### INPUT RECORDS:

/-- A tree of 2 n + 1 records. -/
def comb : Nat → CodeTree
  | 0 => .leaf 256
  | n + 1 => .node (.leaf 0) (comb n)

theorem comb_size (n : Nat) : (comb n).size = 2 * n + 1 := by
  induction n with
  | zero => rfl
  | succ n ih => simp only [comb, CodeTree.size, ih]; omega

/-- A state whose next bits are the records of a tree. -/
def holding (bits : List Bool) : State := { running 2 9 [] with input := bits }

/-- The largest tree that the arena takes; a tree has an odd number of nodes. -/
theorem witness_DeserializeReadsOneTree :
    (holding (comb 511).records).rest = (comb 511).records ++ [] ∧ (comb 511).size ≤ 1024 := by
  rw [comb_size, List.append_nil]
  exact ⟨rfl, by decide⟩

/-- Cut before the first bit, and before the last. -/
theorem witness_DeserializeRefusesACutTree :
    tree9.records = (holding []).rest ++ tree9.records ∧ tree9.records ≠ [] ∧
      tree9.records = (holding (tree9.records.take 31)).rest ++ [false] ∧ [false] ≠ [] ∧ tree9.size ≤ 1024 := by decide

/-- The smallest tree that the arena does not take. -/
theorem witness_DeserializeRefusesALargeTree :
    (holding (comb 512).records).rest = (comb 512).records ++ [] ∧ 1024 < (comb 512).size := by
  rw [comb_size, List.append_nil]
  exact ⟨rfl, by decide⟩

theorem witness_DeserializeRunsDecodedRecords :
    decodeRecord (holding [false, true]).rest = .ok (.internal, [true]) ∧
      ({ holding [false, true] with nalloc := 1023 } : State).nalloc.toNat < 1024 := by decide

theorem witness_InternalRecordOpensANode :
    ({ State.reset with nalloc := 1023 } : State).nalloc.toNat < 1024 ∧
      1024 ≤ ({ State.reset with nalloc := 1024 } : State).nalloc.toNat := by decide

/-- Two nodes are taken, and the second is the left child of the first, which is open. -/
def oneOpen : State := { State.reset with nalloc := 2, walkStack := [⟨0, some 1⟩] }

/-- All nodes but one are taken; node 1 has its left child, and node 0, whose left child it is, is open too. -/
def twoOpen : State := { State.reset with nalloc := 1023, walkStack := [⟨1, some 2⟩, ⟨0, none⟩] }

/-- A full arena; no open node; a node awaiting its left child; the last open node awaiting its right child; one that is
the left child of another. -/
theorem witness_LeafRecordReturnsANode :
    1024 ≤ ({ State.reset with nalloc := 1024 } : State).nalloc.toNat ∧ State.reset.nalloc.toNat < 1024 ∧
      State.reset.walkStack = [] ∧
      ({ State.reset with nalloc := 1, walkStack := [⟨0, none⟩] } : State).walkStack = ⟨0, none⟩ :: [] ∧
      (oneOpen.walkStack = ⟨0, some 1⟩ :: [] ∧ (0 : Handle).toNat < oneOpen.nalloc.toNat) ∧
      (twoOpen.walkStack = ⟨1, some 2⟩ :: ⟨0, none⟩ :: [] ∧ (1 : Handle).toNat < twoOpen.nalloc.toNat ∧
        ∀ f ∈ [(⟨0, none⟩ : Frame)], f.node.toNat < (1 : Handle).toNat) := by decide

/-- S9's payload, 0 10 0 11, and the empty one, 11. -/
theorem witness_DecodeEmitsTheSymbols :
    HoldsTree (withTree9 (holding [false, true, false, false, true, true])).arena tree9
        (withTree9 (holding [false, true, false, false, true, true])).root ∧
      (∀ e ∈ [((65 : LeafValue), [false]), (66, [true, false]), (65, [false])], e ∈ tree9.paths ∧ e.1 ≠ 256) ∧
      ((256 : LeafValue), [true, true]) ∈ tree9.paths ∧
      (withTree9 (holding [false, true, false, false, true, true])).rest =
        [((65 : LeafValue), [false]), (66, [true, false]), (65, [false])].flatMap Prod.snd ++ [true, true] ++ [] ∧
      (withTree9 (holding [true, true])).rest = ([] : List (LeafValue × List Bool)).flatMap Prod.snd ++ [true, true] ++ [] :=
  ⟨withTree9_holds _, by decide, by decide, by decide, by decide⟩

/-- Cut inside the sentinel's code, and before any bit. -/
theorem witness_DecodeRefusesACutPayload :
    HoldsTree (withTree9 (holding [false, true])).arena tree9 (withTree9 (holding [false, true])).root ∧
      (∀ e ∈ [((65 : LeafValue), [false])], e ∈ tree9.paths ∧ e.1 ≠ 256) ∧
      ((256 : LeafValue), [true, true]) ∈ tree9.paths ∧ [true] <+: [true, true] ∧ [true] ≠ [true, true] ∧
      (withTree9 (holding [false, true])).rest = [((65 : LeafValue), [false])].flatMap Prod.snd ++ [true] ∧
      ([] <+: [true, true]) ∧ [] ≠ [true, true] ∧
      (withTree9 (holding [])).rest = ([] : List (LeafValue × List Bool)).flatMap Prod.snd ++ [] :=
  ⟨withTree9_holds _, by decide, by decide, by decide, by decide, by decide, by decide, by decide, by decide⟩

theorem witness_NoSentinelEndsInBadInput :
    HoldsTree (State.reset.setNode 0 (innerNode 1 1)).arena (.node (.leaf 0) (.leaf 0)) (State.reset.setNode 0 (innerNode 1 1)).root ∧
      256 ∉ (CodeTree.node (.leaf 0) (.leaf 0)).values := by
  refine ⟨⟨?_, ⟨?_, ?_⟩, ?_, ?_⟩, by decide⟩ <;>
    simp [State.setNode, nodeAt_eq, innerNode, State.reset, Node.atReset]

theorem witness_LeafRootIsDegenerate :
    HoldsTree (State.reset.setNode 0 (leafNode 256)).arena (.leaf 256) (State.reset.setNode 0 (leafNode 256)).root := by
  constructor <;> simp [State.setNode, nodeAt_eq, leafNode, State.reset]

theorem witness_EveryPhaseEnds :
    Instr.internal ∈ [Instr.compress, .decompress, .idle, .count, .build, .encode, .closeC, .readMagic, .deserialize, .decode,
        .closeD, .internal] ∧
      State.reset.rewindable = true ∧ HoldsTree (withTree9 State.reset).arena tree9 (withTree9 State.reset).root ∧
      ∀ v ∈ tree9.values, v.toNat < 257 :=
  ⟨by decide, rfl, withTree9_holds _, by decide⟩

theorem witness_EveryInstructionKeepsItsFrame :
    exec .idle State.reset = .next State.reset ∧ exec .closeD (running 2 11 []) = .next (running 2 11 []).close.complete :=
  ⟨rfl, rfl⟩

theorem witness_InstructionsIgnoreTheHostSide : exec .closeD (running 2 11 []) = .next (running 2 11 []).close.complete := rfl

theorem witness_HostOwnsTheStreamsWhileIdle : State.reset.busy = false ∧ (running 1 1 []).busy = true := ⟨rfl, rfl⟩

/-- A command that has just been accepted meets the invariant. -/
theorem running_inv (bytes : List Byte) : Inv (running 2 8 bytes) := by
  refine ⟨⟨rfl, rfl, rfl, ?_, fun _ => rfl, ?_⟩, ⟨?_, fun _ => Or.inr ⟨rfl, ?_, ?_⟩, fun h => by cases h⟩,
    ⟨Nat.zero_le _, ?_, rfl, ?_⟩, ?_⟩
  · exact Nat.zero_le _
  · show (8 : PhaseCode).toNat ≤ 11
    decide
  · show (2 : BitVec 2).toNat ≤ 2
    decide
  · show 8 ≤ (8 : PhaseCode).toNat
    decide
  · show (8 : PhaseCode).toNat ≤ 11
    decide
  · show (bitsOfBytes bytes).length % 8 = 0
    simp
  · exact Nat.zero_le _
  · rintro - (h | h) <;> exact absurd h (by show ¬ (8 : PhaseCode) = _; decide)

theorem witness_EveryStepKeepsTheInvariant :
    Inv (running 2 8 []) ∧ step (running 2 8 []) = .next ((running 2 8 []).raise .invalidMagicNumber) := ⟨running_inv _, rfl⟩

/-- A host that takes the output of a running command. -/
theorem witness_InvariantStatesNeverFault :
    Inv { running 2 8 [] with host := [.takeOut] } ∧
      step { running 2 8 [] with host := [.takeOut] } = .refused .streamAccessWhileBusy := ⟨running_inv [], rfl⟩

theorem witness_EveryCommandEnds :
    Inv (running 2 8 s9) ∧ (running 2 8 s9).busy = true ∧ (running 2 8 s9).rewindable = true ∧ (running 2 8 s9).host = [] :=
  ⟨running_inv _, rfl, rfl, rfl⟩

/-- The empty input and the longest one. -/
theorem witness_CompressWritesTheFileFormat :
    ([] : List Byte).length ≤ 2 ^ 32 - 2 ∧ (List.replicate (2 ^ 32 - 2) (0 : Byte)).length ≤ 2 ^ 32 - 2 ∧
      State.reset.busy = false := by
  rw [List.length_replicate]
  exact ⟨Nat.zero_le _, Nat.le_refl _, rfl⟩

theorem witness_DecompressInvertsCompress :
    ([] : List Byte).length ≤ 2 ^ 32 - 2 ∧ (List.replicate (2 ^ 32 - 2) (0 : Byte)).length ≤ 2 ^ 32 - 2 ∧
      State.reset.busy = false := witness_CompressWritesTheFileFormat

/-- An order other than the default: of equal weights the greater handle first. -/
def lastFirst (x y : Key) : Bool :=
  decide (x.weight.toNat < y.weight.toNat ∨ x.weight.toNat = y.weight.toNat ∧ y.handle.toNat < x.handle.toNat)

theorem lastFirst_order : IsTieOrder lastFirst := by
  refine ⟨?_, ?_, ?_, ?_⟩
  · intro x
    simp [lastFirst]
  · intro x y z h1 h2
    simp only [lastFirst, decide_eq_true_eq] at *
    omega
  · intro x y h
    have : ¬(x.weight.toNat = y.weight.toNat ∧ x.handle.toNat = y.handle.toNat) := by
      rintro ⟨hw, hh⟩
      cases x
      cases y
      exact h (congrArg₂ Key.mk (BitVec.eq_of_toNat_eq hw) (BitVec.eq_of_toNat_eq hh))
    simp only [lastFirst, decide_eq_true_eq]
    omega
  · intro x y h
    simp only [lastFirst, decide_eq_true_eq]
    omega

/-- A running COMPRESS, and for any output of it a running DECOMPRESS that reads it. -/
theorem witness_RoundTripUnderEveryTieOrder :
    IsTieOrder lastFirst ∧ [(65 : Byte)].length ≤ 2 ^ 32 - 2 ∧
      ((running 1 1 [65]).busy = true ∧ (running 1 1 [65]).input = bitsOfBytes [65] ∧ (running 1 1 [65]).inPos = 0 ∧
        (running 1 1 [65]).rewindable = true ∧ (running 1 1 [65]).output = []) ∧
      ∀ t : State, (holding t.output).busy = true ∧ (holding t.output).input = t.output ∧ (holding t.output).inPos = 0 ∧
        (holding t.output).output = [] :=
  ⟨lastFirst_order, by decide, ⟨rfl, rfl, rfl, rfl, rfl⟩, fun _ => ⟨rfl, rfl, rfl, rfl⟩⟩

theorem witness_CommandsIgnoreOldMemories :
    ((1 : Word) = 1 ∨ (1 : Word) = 2) ∧ ((2 : Word) = 1 ∨ (2 : Word) = 2) ∧ State.reset.busy = false ∧
      (withTree9 State.reset).busy = false := ⟨Or.inl rfl, Or.inr rfl, rfl, rfl⟩

end Sys2Proof.Tests
end

section
/-! PROOFS. The registers, and the state after reset. -/

namespace Sys2Proof.Machine

/-- The bits of the STATUS word (10_state.md R33). -/
theorem State.statusWord_getLsbD (s : State) (i : Nat) :
    s.statusWord.getLsbD i =
      if i = 0 then s.busy else if i = 1 then s.done else if i = 2 then s.err else if i = 3 then false
      else if i < 8 then s.errCode.getLsbD (i - 4) else s.phase.getLsbD (i - 8) := by
  have composed : s.statusWord.getLsbD i =
      (0#20 ++ s.phase ++ s.errCode ++ 0#1 ++ BitVec.ofBool s.err ++ BitVec.ofBool s.done ++
        BitVec.ofBool s.busy).getLsbD i := rfl
  rw [composed]
  simp only [BitVec.getLsbD_append]
  match i with
  | 0 | 1 | 2 | 3 => simp
  | i + 4 => grind

/-- Settles O7, by `State.statusWord_getLsbD`. -/
theorem statusWordHasItsFields : Obligations.StatusWordHasItsFields := by
  intro s
  have field (start len : Nat) (x : BitVec len)
      (h : ∀ i < len, s.statusWord.getLsbD (start + i) = x.getLsbD i) : s.statusWord.extractLsb' start len = x :=
    BitVec.eq_of_getLsbD_eq fun i hi => by simp [hi, h i hi]
  refine ⟨s.statusWord_getLsbD 0, s.statusWord_getLsbD 1, s.statusWord_getLsbD 2, s.statusWord_getLsbD 3,
    field _ _ _ fun i hi => ?_, field _ _ _ fun i hi => ?_, field _ _ _ fun i hi => ?_⟩
  all_goals
    rw [State.statusWord_getLsbD]
    grind

/-- A register access is legal exactly where it is one aligned 32-bit word (20_memory.md R82). -/
theorem legalAccess_iff {offset size : Nat} : legalAccess offset size = true ↔ size = 4 ∧ offset % 4 = 0 := by
  simp [legalAccess]

/-- Settles O9: the step is the head of `host`, and each of its cases is told by `legalAccess_iff`. -/
theorem registerAccesses : Obligations.RegisterAccesses := by
  intro s later offset size w
  refine ⟨fun hs ho => ?_, fun hs ho hc => ?_, fun hn => ?_⟩
  · have legal := legalAccess_iff.mpr ⟨hs, ho⟩
    simp only [step, advance, hostMove, legal, if_true]
    rfl
  · have legal := legalAccess_iff.mpr ⟨hs, ho⟩
    simp only [step, advance, hostMove, legal, if_true, offsetCmd, hc, if_false]
  · have illegal := mt legalAccess_iff.mp hn
    simp only [step, advance, hostMove, if_neg illegal, and_self]

/-- Settles O49: every field is a literal of `State.reset`. -/
theorem resetIsIdleAndClear : Obligations.ResetIsIdleAndClear := by
  refine ⟨?_, rfl, rfl, rfl, rfl⟩
  decide

/-- Settles O52: nothing runs at reset, so the clauses on a running command are empty. -/
theorem invariantHoldsAtReset : Obligations.InvariantHoldsAtReset := by
  have status : StatusLegal State.reset := ⟨rfl, rfl, rfl, Nat.zero_le _, fun _ => rfl, Nat.zero_le _⟩
  have sequencer : SequencerLegal State.reset := ⟨Nat.zero_le _, nofun, fun _ _ => rfl⟩
  have memories : MemoriesLegal State.reset := ⟨Nat.le_refl _, rfl, rfl, Nat.zero_le _⟩
  exact ⟨status, sequencer, memories, nofun⟩

/-- Settles O47: every next state has its shape (`exec_shape`), whose updates are those that `putBack` undoes. -/
theorem everyInstructionKeepsItsFrame : Obligations.EveryInstructionKeepsItsFrame := by
  intro i s t h
  have shape := exec_shape h
  cases i with
  | compress | decompress => obtain ⟨-, rfl⟩ | ⟨-, rfl⟩ := shape <;> rfl
  | idle => exact shape
  | count => obtain ⟨_, _, _, rfl | rfl⟩ := shape <;> rfl
  | build => obtain ⟨_, _, _, rfl⟩ := shape; rfl
  | gencodes | writeHeader => obtain ⟨_, rfl⟩ := shape; rfl
  | rewind => obtain ⟨-, rfl⟩ := shape; rfl
  | encode => obtain ⟨_, _, rfl⟩ := shape; rfl
  | closeC | closeD => obtain rfl := shape; rfl
  | readMagic => obtain ⟨_, rfl | rfl⟩ := shape <;> rfl
  | deserialize => obtain ⟨_, _, _, ⟨_, rfl⟩ | ⟨_, rfl | rfl⟩⟩ := shape <;> rfl
  | decode => obtain rfl | ⟨_, _, _, rfl | rfl⟩ := shape <;> rfl
  | internal => obtain rfl | rfl := shape <;> rfl
  | leaf v => obtain rfl | ⟨_, _, _, rfl⟩ | ⟨_, _, rfl⟩ := shape <;> rfl

end Sys2Proof.Machine
end

section
/-! PROOFS. When two arenas hold the same tree at a handle. -/

namespace Sys2Proof.Machine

### ASSIGNMENT:
Find each line in the data above with the word "show", then copy it.

### ANSWER TO THE PROBLEM:
  · show (8 : PhaseCode).toNat ≤ 11
  · show (2 : BitVec 2).toNat ≤ 2
  · show 8 ≤ (8 : PhaseCode).toNat
  · show (8 : PhaseCode).toNat ≤ 11
  · show (bitsOfBytes bytes).length % 8 = 0
  · rintro - (h | h) <;> exact absurd h (by show ¬ (8 : PhaseCode) = _; decide)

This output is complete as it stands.